I've had a lot of success in using LLMs in smaller tasks that I peal off myself, but it's largely due to having an existing architecture that makes sense. The times in which I've tried to let the agent loose to make architectural decisions, it tends to wildly-overcomplicate stuff (which I'm only able to recognize because it's a problem I suffer from too).

That's not to say those smaller tasks aren't useful or time-consuming. They're important, but I try to remove the critical assumptions that might need to be made.

Seems like AI isn't really solving complex bugs and issues (that it itself created) in my MAUI project over the last 18 months.

Seems like it is completely hopeless at doing anything netcode consistency and performance related in game dev. Seems like unique game mechanics it doesn't do well either.

Seems like asking it specific UI stylistic changes is basically like throwing darts at a board and hoping it sticks.

It isn't "so big." Things can also be "so small" that it's not worth it.

Coding isn't very hard, so it's often easier to just code than read and write English. I write Haskell exclusively though so this might bias me.

What type of projects you work on, in particular how rich it is in novelty, non-googlable data points and non-trivial project-specific deviations from industry standards?
Even if agents failed at that I'd wager that's a very small percentage of software projects anyway.
It's basically every game targetting consoles. Good luck finding any real infos about the Nintendo SDK API on Google.
As long as you don't make stuff that others have to rely on, you can live as dangerously as you want.
Even with relatively simple things, frontier models get me about 90% of the way - and this is without evaluating how good that 90% actually is. It's the last 10% that the model fucking sucks at. And it's often the simplest things. It takes a lot of tokens and a lot of time to cajole the AI to get that last 10% working. And even then, I've just given up and had to go read the slop and fix the bug myself because it become so frustrating.
> I'd love to see examples of issues that are so big that they warrant reverting to manual coding

Ah I see your org hasnt yet had an outage caused by a bad LLM code push.

This shouldn't actually change virtually anything. We had this happen recently, and were able to rollback within minutes. Devs hand-coding stuff breaks things too. If you already have good observability, fast rollback processes, and feature flag new changes plus do % based rollouts to limit the blast-radius, then it's more or less the same.
sounds like bad deployment practices - canaries, guardrails, fast rollbacks, ring based promotions, cell based architecture, blah blah etc... humans write bad code too, there should be systems in place to protect it from releasing
I think people spend way too much time trying to say that LLMs are bad / shouldn't be used / etc because the LLM can't get it right the first time and/or makes mistakes. I think this is because we all hope that software/computers work like this in an ideal world, and LLMs are software.

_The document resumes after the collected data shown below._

theorem witness_OnlyResetLeavesAFault : { faulted with script := [.word 0x100#9] }.fault = some .unwrittenOutputRead ∧
    nextOf (step { faulted with script := [.word 0x100#9] }) = some State.reset := by decide

theorem witness_RaisingAFaultChangesNothingElse :
    (nextOf (decodeStep blankTable 0x51#7 State.reset)).map (·.fault) = some (some (.internalInvariant 6#3)) ∧
    (nextOf (hostRead State.reset)).map (·.fault) = some (some .unwrittenOutputRead) ∧
    (nextOf (hostStream [2] State.reset)).map (·.fault) = some (some (.invalidSymbol 0)) := by decide

theorem witness_ReadAction : State.reset.fault = none ∧ State.reset.outData = none ∧
    (holding 0x5#4).outData = some 0x5#4 ∧ (holding 0x5#4).outValid = true ∧ (holding 0x5#4).multiLane = false ∧
    { holding 0x5#4 with outValid := false }.outData = some 0x5#4 := by decide

theorem witness_ReadPopsTheResultQueue : (queued [0x7#4]).results = 0x7#4 :: [] ∧ (queued [0x7#4]).fault = none ∧
    (queued [0x7#4]).multiLane = true ∧ (queued [0x7#4]).outData = some 0x7#4 ∧ (queued [0x7#4]).outValid = true ∧
    (queued [0x7#4, 0x5#4]).results = 0x7#4 :: [0x5#4] ∧
    { queued [0x7#4] with outValid := false }.outData = some 0x7#4 ∧
    { queued [] with outData := some 0x7#4 }.results = [] ∧ (queued []).outValid = false := by decide

theorem witness_FirstInvalidSymbolReported :
    (2 < [1, 0, 2, 0].length ∧ 1 < [1, 0, 2, 0].getD 2 0 ∧ ∀ j < 2, [1, 0, 2, 0].getD j 0 ≤ 1) ∧
    (0 < [2].length ∧ 1 < [2].getD 0 0 ∧ ∀ j < 0, [2].getD j 0 ≤ 1) := by decide

theorem witness_DecodeStreamLength : (∀ x ∈ [1, 0, 1, 0, 1, 0, 0], x ≤ 1) ∧
    okOf (decodeStream (configCode defaultConfig) [1, 0, 1, 0, 1, 0, 0]) = some [true, false, true, false] := by decide

theorem witness_PartialTailDropped : [1, 0, 1, 0, 1, 0, 1].length % 7 = 0 ∧ [1, 0, 1, 0, 1, 0].length < 7 ∧
    (∀ x ∈ [1, 0, 1, 0, 1, 0], x ≤ 1) ∧ ([] : List Nat).length < 7 := by decide

theorem witness_ShortStreamGivesNothing : ([] : List Nat).length ≤ 6 ∧ [1, 0, 1, 0, 1, 1].length ≤ 6 ∧
    (∀ x ∈ [1, 0, 1, 0, 1, 1], x ≤ 1) ∧ State.reset.fault = none := by decide

theorem witness_BlocksDecodeInOrder : 1 < [1, 0, 1, 0, 1, 0, 1, 0, 0, 0, 0, 1, 1, 0].length / 7 ∧
    okOf (decodeStream (configCode defaultConfig) [1, 0, 1, 0, 1, 0, 1, 0, 0, 0, 0, 1, 1, 0]) =
      some [true, false, true, false, true, false, false, false] := by decide

theorem witness_EncodeStreamLength : ∀ x ∈ [1, 1], x ≤ 1 := by decide

theorem witness_RoundTripWithPadding : (∀ x ∈ [1, 1], x ≤ 1) ∧ ∀ x ∈ ([] : List Nat), x ≤ 1 := by decide

theorem witness_BlockIndependence :
    okOf (encodeStream (configCode defaultConfig).g [1, 1]) = some [true, true, false, false, false, true, true] ∧
    [true, true, false, false, false, true, false].length = [true, true, false, false, false, true, true].length ∧
    (∀ b < 1, distance (streamBlock [true, true, false, false, false, true, true] b)
      (streamBlock [true, true, false, false, false, true, false] b) ≤ 1) ∧
    6 < [true, true, false, false, false, true, true].length := by decide

theorem witness_FramerStep : { holding 0x5#4 with readDue := true }.readDue = true ∧
    { State.reset with hostIn := List.replicate 7 true }.readDue = false ∧
    7 ≤ { State.reset with hostIn := List.replicate 7 true }.hostIn.length := by decide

This is the wrong mental model.

The way to think about an LLM is like a human: prone to following bad examples if it sees them, needs guardrails to catch mistakes, needs code review. It also needs access to what "correct" looks like: architectural design documents, skills that explain each type of change, etc. It needs prompting/skills telling it to follow a safe workflow, telling it to consider how a safe rollout would work, what a safe rollback would look like, what the performance implications are - just like a human.

The nice thing is that you now have a very knowledgable assistant that can help write additional guardrails that would have always ended at the bottom of your backlog. Perhaps it used to take many hours to research and understand how to write a custom linter to catch a specific coding pattern. Today, ask Claude to do it and an hour later you'll have a custom linter rule for your language of choice, guaranteeing the same mistake can't happen again because CI will block it.

"Ah I see your org hasnt yet had an outage caused by a bad LLM code push"

"We went back to shovelling by hand because someone ran over the pole with the front-loader, even though he had no experience driving it."

This is definitely user error; obviously it's a hard tool to wrangle but it's entirely possible to use it safely.